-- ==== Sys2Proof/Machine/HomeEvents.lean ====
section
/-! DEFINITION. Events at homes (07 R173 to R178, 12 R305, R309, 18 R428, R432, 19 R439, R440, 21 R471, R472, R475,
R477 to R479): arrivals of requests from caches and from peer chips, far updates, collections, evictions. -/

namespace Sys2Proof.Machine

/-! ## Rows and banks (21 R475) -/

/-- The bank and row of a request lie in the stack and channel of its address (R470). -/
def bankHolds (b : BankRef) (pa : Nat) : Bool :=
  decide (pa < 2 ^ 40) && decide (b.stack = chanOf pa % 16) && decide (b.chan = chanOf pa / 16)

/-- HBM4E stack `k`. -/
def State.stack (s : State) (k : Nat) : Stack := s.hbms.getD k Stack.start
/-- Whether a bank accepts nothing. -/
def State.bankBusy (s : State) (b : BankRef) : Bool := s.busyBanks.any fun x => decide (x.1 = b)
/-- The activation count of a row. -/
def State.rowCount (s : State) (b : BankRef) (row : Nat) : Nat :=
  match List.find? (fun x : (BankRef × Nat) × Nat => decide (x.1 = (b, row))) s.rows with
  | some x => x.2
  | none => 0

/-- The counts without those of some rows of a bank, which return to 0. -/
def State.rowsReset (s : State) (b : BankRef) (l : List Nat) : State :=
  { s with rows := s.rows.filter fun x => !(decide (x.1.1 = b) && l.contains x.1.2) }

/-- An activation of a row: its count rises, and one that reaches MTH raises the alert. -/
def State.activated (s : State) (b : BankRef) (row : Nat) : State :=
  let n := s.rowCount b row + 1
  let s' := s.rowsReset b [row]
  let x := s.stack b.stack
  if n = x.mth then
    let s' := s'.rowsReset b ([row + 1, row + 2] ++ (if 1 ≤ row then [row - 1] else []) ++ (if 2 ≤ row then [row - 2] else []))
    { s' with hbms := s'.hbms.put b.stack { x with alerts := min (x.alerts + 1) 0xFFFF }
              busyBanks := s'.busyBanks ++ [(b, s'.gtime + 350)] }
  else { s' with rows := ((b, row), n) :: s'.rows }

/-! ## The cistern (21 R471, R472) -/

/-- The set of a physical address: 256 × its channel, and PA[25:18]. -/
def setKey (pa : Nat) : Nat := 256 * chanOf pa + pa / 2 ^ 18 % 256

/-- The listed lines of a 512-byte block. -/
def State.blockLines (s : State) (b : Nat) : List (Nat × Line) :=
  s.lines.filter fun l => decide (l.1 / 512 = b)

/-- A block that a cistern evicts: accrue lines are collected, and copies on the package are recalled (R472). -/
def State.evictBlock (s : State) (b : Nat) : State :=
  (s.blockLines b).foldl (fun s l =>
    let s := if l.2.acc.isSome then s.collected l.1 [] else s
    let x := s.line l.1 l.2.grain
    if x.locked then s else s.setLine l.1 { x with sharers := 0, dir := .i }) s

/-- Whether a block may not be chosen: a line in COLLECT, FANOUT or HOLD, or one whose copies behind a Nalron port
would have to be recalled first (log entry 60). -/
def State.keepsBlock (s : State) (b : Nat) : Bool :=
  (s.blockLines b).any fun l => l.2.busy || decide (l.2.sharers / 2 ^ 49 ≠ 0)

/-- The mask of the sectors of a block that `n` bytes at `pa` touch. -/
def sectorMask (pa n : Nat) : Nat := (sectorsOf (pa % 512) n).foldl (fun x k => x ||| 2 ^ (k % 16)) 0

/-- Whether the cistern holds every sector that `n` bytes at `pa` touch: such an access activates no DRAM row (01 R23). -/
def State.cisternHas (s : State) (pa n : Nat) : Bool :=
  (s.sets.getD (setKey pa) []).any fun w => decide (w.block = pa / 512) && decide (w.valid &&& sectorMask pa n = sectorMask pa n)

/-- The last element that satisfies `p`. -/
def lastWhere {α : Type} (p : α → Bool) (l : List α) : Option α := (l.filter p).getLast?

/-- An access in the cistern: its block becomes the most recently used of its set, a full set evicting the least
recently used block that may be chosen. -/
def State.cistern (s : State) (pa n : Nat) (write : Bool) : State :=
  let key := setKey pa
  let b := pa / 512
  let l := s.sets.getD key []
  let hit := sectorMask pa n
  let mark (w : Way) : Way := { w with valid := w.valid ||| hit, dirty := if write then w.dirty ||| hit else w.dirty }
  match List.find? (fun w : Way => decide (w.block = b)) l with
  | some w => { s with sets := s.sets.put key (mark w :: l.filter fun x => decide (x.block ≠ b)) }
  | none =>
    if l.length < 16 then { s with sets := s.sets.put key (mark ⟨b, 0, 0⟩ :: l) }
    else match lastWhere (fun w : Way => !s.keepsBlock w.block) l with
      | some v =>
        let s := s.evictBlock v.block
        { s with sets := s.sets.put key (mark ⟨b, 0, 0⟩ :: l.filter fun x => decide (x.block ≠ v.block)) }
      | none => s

----

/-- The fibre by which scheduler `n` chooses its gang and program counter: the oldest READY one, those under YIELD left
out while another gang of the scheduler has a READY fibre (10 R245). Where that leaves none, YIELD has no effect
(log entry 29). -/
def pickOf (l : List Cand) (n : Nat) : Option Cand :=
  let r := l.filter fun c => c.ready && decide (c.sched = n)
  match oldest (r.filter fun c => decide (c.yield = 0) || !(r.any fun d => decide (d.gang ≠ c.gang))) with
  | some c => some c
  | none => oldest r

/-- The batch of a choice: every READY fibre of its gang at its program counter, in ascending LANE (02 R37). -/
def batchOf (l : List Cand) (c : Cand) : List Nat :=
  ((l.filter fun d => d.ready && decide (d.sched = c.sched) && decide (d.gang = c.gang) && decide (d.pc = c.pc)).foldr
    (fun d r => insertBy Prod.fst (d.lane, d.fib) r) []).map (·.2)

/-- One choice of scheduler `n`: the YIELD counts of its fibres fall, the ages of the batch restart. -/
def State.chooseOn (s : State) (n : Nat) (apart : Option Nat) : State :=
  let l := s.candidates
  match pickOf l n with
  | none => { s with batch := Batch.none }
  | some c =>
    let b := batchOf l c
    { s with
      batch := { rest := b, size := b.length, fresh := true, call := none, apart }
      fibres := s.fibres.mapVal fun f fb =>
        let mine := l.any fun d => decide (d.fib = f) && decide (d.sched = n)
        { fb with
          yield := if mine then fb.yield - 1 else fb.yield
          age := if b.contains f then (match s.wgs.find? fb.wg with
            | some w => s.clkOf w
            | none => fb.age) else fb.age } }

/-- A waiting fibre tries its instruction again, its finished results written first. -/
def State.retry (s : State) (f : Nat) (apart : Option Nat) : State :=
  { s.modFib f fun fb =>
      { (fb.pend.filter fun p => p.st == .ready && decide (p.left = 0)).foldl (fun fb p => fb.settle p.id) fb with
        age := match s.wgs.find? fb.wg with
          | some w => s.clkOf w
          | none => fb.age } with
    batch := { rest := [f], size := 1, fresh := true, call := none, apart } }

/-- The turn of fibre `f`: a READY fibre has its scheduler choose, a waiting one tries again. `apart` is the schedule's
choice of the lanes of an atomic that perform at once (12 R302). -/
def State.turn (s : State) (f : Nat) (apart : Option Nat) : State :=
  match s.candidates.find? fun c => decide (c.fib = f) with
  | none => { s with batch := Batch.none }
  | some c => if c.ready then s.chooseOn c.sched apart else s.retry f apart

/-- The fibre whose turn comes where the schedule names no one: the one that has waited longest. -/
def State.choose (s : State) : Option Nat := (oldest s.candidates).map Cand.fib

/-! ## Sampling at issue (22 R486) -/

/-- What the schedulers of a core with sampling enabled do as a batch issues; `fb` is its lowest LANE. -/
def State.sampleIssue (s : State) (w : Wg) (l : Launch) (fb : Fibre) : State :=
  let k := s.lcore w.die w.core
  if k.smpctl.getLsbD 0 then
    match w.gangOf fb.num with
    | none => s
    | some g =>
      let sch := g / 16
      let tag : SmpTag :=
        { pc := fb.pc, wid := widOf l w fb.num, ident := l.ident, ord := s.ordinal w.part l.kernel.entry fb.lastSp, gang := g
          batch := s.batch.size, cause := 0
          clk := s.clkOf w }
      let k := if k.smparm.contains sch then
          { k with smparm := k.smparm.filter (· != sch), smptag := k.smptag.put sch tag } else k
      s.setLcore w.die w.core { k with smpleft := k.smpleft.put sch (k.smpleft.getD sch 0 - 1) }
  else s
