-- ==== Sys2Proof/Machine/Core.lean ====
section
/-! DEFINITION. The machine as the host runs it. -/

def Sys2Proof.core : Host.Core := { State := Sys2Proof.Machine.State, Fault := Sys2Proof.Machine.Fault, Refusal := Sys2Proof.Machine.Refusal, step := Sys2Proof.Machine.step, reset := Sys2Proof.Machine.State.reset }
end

----

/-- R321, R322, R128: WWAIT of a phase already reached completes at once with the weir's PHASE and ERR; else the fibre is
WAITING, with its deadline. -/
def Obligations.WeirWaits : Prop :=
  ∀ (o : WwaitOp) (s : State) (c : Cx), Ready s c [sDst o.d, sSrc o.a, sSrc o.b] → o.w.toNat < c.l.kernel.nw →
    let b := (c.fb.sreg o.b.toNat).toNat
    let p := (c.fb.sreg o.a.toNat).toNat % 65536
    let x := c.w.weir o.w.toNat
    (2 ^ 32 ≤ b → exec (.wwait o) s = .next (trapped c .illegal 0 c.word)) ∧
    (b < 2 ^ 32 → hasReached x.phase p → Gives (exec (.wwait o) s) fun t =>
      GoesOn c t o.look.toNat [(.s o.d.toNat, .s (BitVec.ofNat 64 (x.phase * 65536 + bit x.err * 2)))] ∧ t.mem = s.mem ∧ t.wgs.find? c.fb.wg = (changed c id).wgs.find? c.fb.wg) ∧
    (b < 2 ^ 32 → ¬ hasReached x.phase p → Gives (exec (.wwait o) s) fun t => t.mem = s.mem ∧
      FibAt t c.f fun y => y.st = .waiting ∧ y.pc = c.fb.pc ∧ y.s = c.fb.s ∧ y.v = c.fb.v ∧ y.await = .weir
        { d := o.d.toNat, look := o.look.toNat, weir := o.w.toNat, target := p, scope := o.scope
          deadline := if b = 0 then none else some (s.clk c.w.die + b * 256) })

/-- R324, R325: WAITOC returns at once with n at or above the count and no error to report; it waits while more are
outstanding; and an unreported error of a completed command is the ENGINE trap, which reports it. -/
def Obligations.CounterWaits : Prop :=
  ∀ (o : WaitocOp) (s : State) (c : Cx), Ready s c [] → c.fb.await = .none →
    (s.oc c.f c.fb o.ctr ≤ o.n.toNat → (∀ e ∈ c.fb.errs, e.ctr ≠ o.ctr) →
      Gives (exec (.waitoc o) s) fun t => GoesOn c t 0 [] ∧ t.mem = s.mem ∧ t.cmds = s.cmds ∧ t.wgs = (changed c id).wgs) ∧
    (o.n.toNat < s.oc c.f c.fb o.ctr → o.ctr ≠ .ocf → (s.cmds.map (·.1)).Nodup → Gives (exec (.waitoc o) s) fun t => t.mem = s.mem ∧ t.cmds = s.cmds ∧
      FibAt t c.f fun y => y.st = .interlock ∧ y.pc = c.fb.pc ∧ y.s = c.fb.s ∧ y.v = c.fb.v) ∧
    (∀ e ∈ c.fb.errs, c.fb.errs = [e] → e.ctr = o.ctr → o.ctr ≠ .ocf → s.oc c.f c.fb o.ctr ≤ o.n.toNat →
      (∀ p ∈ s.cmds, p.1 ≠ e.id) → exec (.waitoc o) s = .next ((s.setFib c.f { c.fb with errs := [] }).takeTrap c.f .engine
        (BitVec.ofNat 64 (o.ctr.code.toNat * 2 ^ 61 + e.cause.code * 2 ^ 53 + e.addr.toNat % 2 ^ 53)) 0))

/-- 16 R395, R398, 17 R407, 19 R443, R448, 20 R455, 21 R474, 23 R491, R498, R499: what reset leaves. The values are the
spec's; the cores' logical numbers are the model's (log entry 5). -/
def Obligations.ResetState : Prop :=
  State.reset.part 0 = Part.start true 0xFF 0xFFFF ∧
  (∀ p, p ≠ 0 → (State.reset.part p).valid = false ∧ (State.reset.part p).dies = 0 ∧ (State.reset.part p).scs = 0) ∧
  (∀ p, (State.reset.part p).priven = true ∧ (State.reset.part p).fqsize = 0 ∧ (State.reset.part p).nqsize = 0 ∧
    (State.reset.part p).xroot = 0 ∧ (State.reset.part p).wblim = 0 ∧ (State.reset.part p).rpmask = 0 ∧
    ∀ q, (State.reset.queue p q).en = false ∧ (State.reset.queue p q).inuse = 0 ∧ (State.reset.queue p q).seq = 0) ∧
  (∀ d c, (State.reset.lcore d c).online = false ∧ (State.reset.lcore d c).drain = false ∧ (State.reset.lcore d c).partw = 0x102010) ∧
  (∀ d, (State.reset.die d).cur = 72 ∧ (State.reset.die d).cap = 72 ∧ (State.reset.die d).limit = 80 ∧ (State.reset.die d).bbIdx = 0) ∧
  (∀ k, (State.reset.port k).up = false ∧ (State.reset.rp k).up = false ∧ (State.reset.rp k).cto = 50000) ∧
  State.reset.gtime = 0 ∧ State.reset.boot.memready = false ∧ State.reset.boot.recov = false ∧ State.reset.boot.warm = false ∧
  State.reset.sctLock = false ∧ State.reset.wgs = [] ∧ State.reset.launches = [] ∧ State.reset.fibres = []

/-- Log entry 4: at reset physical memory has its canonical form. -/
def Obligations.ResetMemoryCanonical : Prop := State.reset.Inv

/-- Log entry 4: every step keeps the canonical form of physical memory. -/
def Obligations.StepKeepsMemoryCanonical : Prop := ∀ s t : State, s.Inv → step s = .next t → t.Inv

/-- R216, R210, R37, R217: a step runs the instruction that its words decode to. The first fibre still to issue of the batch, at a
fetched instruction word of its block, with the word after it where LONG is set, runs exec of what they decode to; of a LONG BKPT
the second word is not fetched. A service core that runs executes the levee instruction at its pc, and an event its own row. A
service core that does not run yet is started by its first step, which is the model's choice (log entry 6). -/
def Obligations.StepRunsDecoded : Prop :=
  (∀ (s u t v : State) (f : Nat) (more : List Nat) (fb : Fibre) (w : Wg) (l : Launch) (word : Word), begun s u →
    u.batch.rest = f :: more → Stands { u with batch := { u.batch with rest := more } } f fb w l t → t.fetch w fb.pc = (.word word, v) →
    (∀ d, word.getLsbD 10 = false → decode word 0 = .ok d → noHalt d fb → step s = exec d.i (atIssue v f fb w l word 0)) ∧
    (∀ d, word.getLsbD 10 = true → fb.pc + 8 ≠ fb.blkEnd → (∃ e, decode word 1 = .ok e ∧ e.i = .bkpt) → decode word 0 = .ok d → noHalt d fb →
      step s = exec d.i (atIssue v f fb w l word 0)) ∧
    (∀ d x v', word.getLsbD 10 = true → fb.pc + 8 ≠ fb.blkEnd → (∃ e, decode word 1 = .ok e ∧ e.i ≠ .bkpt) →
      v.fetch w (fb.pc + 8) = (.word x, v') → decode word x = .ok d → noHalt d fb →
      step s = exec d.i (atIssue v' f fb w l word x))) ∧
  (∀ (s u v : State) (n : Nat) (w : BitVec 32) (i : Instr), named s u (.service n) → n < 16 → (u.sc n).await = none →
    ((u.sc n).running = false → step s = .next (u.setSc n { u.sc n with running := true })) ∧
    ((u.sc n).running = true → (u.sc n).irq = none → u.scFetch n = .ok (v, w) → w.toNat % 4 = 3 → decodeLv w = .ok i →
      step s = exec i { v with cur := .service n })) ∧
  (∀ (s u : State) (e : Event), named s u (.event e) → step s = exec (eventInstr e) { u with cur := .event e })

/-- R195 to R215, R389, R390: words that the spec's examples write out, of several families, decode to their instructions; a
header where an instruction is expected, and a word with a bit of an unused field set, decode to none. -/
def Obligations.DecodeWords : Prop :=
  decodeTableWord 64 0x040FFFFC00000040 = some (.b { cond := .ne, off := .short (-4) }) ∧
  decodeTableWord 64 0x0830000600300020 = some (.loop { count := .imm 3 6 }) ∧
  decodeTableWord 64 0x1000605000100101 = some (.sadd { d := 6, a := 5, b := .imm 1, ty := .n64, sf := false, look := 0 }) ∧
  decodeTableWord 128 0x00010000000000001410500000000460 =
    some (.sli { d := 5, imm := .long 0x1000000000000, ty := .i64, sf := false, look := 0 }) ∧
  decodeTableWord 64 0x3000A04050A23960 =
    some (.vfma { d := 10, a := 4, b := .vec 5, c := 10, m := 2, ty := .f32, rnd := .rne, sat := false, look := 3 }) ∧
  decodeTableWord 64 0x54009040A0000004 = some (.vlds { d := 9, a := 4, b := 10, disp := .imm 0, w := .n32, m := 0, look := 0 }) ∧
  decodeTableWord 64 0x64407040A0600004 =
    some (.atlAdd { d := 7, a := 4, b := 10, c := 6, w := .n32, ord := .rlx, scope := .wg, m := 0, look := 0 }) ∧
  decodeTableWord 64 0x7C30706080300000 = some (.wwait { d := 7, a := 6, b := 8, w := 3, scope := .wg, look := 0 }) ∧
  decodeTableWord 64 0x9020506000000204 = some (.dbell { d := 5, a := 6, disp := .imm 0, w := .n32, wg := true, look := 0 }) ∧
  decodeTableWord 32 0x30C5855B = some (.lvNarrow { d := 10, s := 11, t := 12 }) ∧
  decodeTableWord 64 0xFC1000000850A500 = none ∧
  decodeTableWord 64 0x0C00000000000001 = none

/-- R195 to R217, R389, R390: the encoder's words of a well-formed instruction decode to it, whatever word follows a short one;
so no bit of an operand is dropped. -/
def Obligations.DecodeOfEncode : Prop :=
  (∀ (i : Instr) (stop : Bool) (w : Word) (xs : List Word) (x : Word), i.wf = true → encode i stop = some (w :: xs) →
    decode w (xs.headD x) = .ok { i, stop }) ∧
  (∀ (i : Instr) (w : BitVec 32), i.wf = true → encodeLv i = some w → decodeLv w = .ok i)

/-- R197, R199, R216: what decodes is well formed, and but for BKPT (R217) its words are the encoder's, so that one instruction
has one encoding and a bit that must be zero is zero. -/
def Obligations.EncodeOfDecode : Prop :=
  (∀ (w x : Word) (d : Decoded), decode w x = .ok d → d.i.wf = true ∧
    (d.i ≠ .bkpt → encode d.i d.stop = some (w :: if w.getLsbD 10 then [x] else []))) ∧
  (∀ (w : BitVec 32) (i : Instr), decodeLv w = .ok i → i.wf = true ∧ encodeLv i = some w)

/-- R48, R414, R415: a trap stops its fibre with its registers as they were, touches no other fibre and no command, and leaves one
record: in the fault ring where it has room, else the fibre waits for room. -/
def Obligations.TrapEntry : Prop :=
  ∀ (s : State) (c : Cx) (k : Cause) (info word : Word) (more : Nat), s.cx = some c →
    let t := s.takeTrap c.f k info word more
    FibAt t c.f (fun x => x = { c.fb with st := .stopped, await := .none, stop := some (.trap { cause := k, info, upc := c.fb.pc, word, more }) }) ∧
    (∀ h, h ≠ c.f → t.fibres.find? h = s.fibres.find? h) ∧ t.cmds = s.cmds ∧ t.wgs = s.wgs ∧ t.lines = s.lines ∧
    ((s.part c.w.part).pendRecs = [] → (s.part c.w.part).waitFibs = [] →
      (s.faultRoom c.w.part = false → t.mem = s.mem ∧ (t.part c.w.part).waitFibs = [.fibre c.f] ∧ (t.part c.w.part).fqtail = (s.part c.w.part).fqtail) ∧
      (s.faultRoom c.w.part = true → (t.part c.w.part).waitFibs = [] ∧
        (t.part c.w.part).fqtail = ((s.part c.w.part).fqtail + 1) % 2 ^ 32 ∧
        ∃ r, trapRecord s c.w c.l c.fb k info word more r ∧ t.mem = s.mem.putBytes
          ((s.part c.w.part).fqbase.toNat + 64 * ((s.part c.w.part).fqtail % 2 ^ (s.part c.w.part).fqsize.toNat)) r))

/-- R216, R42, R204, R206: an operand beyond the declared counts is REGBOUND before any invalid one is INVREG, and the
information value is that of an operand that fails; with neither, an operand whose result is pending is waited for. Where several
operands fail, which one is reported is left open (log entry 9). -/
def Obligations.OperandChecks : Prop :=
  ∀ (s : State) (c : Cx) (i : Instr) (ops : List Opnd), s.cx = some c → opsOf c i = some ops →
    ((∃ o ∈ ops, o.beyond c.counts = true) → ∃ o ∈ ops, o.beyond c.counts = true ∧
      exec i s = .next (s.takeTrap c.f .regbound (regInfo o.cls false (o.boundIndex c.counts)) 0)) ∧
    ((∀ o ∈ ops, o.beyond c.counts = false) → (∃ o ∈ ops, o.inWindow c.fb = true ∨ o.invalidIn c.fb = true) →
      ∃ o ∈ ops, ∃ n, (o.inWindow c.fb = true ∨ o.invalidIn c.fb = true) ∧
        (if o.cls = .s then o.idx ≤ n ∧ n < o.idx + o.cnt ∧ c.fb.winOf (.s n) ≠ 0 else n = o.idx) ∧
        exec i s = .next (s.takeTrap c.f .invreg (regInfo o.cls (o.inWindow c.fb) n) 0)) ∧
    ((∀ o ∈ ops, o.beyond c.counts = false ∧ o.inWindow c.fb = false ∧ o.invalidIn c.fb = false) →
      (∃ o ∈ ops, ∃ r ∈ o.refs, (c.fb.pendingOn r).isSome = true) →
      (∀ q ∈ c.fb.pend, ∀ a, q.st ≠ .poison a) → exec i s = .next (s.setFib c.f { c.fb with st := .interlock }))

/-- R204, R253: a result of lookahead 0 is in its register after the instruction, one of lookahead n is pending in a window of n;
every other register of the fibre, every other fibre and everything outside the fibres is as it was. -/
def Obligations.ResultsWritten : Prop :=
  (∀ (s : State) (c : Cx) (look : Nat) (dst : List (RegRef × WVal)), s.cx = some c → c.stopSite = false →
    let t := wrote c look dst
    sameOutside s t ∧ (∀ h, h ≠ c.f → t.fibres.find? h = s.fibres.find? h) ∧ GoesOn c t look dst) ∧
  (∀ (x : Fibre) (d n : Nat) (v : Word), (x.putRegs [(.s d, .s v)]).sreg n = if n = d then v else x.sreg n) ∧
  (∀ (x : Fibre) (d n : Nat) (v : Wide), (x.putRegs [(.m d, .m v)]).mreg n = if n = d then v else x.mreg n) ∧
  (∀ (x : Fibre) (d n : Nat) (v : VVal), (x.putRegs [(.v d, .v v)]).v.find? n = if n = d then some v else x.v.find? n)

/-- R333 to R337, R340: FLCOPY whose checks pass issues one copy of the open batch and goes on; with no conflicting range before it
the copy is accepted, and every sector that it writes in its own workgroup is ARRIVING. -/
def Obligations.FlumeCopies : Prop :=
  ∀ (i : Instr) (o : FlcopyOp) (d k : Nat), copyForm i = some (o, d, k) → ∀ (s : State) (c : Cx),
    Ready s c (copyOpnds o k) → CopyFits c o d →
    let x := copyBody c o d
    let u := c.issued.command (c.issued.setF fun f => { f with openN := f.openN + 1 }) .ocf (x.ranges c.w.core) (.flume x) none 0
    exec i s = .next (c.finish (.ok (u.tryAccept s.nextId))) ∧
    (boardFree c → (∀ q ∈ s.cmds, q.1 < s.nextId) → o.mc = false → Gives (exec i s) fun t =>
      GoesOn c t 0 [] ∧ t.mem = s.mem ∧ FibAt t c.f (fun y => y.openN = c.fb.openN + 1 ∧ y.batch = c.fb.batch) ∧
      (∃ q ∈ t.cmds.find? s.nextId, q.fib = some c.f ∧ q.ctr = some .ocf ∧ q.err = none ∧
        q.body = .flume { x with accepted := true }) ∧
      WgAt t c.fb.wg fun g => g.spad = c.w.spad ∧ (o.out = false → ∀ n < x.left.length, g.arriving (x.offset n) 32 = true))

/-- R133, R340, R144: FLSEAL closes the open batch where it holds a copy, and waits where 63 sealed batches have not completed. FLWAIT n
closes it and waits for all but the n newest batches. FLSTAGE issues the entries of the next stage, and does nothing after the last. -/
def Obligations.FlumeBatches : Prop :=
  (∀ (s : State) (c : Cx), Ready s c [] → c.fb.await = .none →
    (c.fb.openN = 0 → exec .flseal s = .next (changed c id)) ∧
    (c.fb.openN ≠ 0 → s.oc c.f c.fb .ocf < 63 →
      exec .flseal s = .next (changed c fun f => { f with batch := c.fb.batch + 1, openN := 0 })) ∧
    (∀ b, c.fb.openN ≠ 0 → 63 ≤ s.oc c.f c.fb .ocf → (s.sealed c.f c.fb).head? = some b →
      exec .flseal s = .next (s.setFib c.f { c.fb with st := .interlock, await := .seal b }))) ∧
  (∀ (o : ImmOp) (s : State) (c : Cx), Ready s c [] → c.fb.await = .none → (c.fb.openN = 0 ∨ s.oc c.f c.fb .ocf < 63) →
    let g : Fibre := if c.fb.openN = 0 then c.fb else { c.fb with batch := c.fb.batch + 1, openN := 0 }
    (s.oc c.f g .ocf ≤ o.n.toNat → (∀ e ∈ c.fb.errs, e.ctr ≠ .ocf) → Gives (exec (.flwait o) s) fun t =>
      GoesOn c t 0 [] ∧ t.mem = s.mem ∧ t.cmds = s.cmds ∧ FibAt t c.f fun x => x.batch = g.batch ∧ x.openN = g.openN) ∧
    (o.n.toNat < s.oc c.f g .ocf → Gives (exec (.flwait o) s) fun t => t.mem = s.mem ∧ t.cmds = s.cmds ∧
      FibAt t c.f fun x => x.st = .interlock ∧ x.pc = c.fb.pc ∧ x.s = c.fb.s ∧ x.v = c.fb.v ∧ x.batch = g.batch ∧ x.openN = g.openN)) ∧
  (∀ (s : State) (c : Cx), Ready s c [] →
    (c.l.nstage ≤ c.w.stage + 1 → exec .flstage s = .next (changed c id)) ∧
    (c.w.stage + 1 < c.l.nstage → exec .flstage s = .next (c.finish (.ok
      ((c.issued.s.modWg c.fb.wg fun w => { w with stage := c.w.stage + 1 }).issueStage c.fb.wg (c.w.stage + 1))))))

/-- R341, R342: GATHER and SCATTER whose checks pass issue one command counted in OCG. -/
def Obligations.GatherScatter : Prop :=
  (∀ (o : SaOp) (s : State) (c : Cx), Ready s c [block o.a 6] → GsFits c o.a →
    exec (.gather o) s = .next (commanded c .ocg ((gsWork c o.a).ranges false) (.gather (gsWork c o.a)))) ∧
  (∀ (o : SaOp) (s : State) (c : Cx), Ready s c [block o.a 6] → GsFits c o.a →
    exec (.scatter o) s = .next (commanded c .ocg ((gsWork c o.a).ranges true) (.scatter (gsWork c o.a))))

----

_TASK INSTRUCTIONS_
Search the records above for the string "again". Report each line that has it.

_WRITTEN REPLY_
/-- A waiting fibre tries its instruction again, its finished results written first. -/
/-- The turn of fibre `f`: a READY fibre has its scheduler choose, a waiting one tries again. `apart` is the schedule's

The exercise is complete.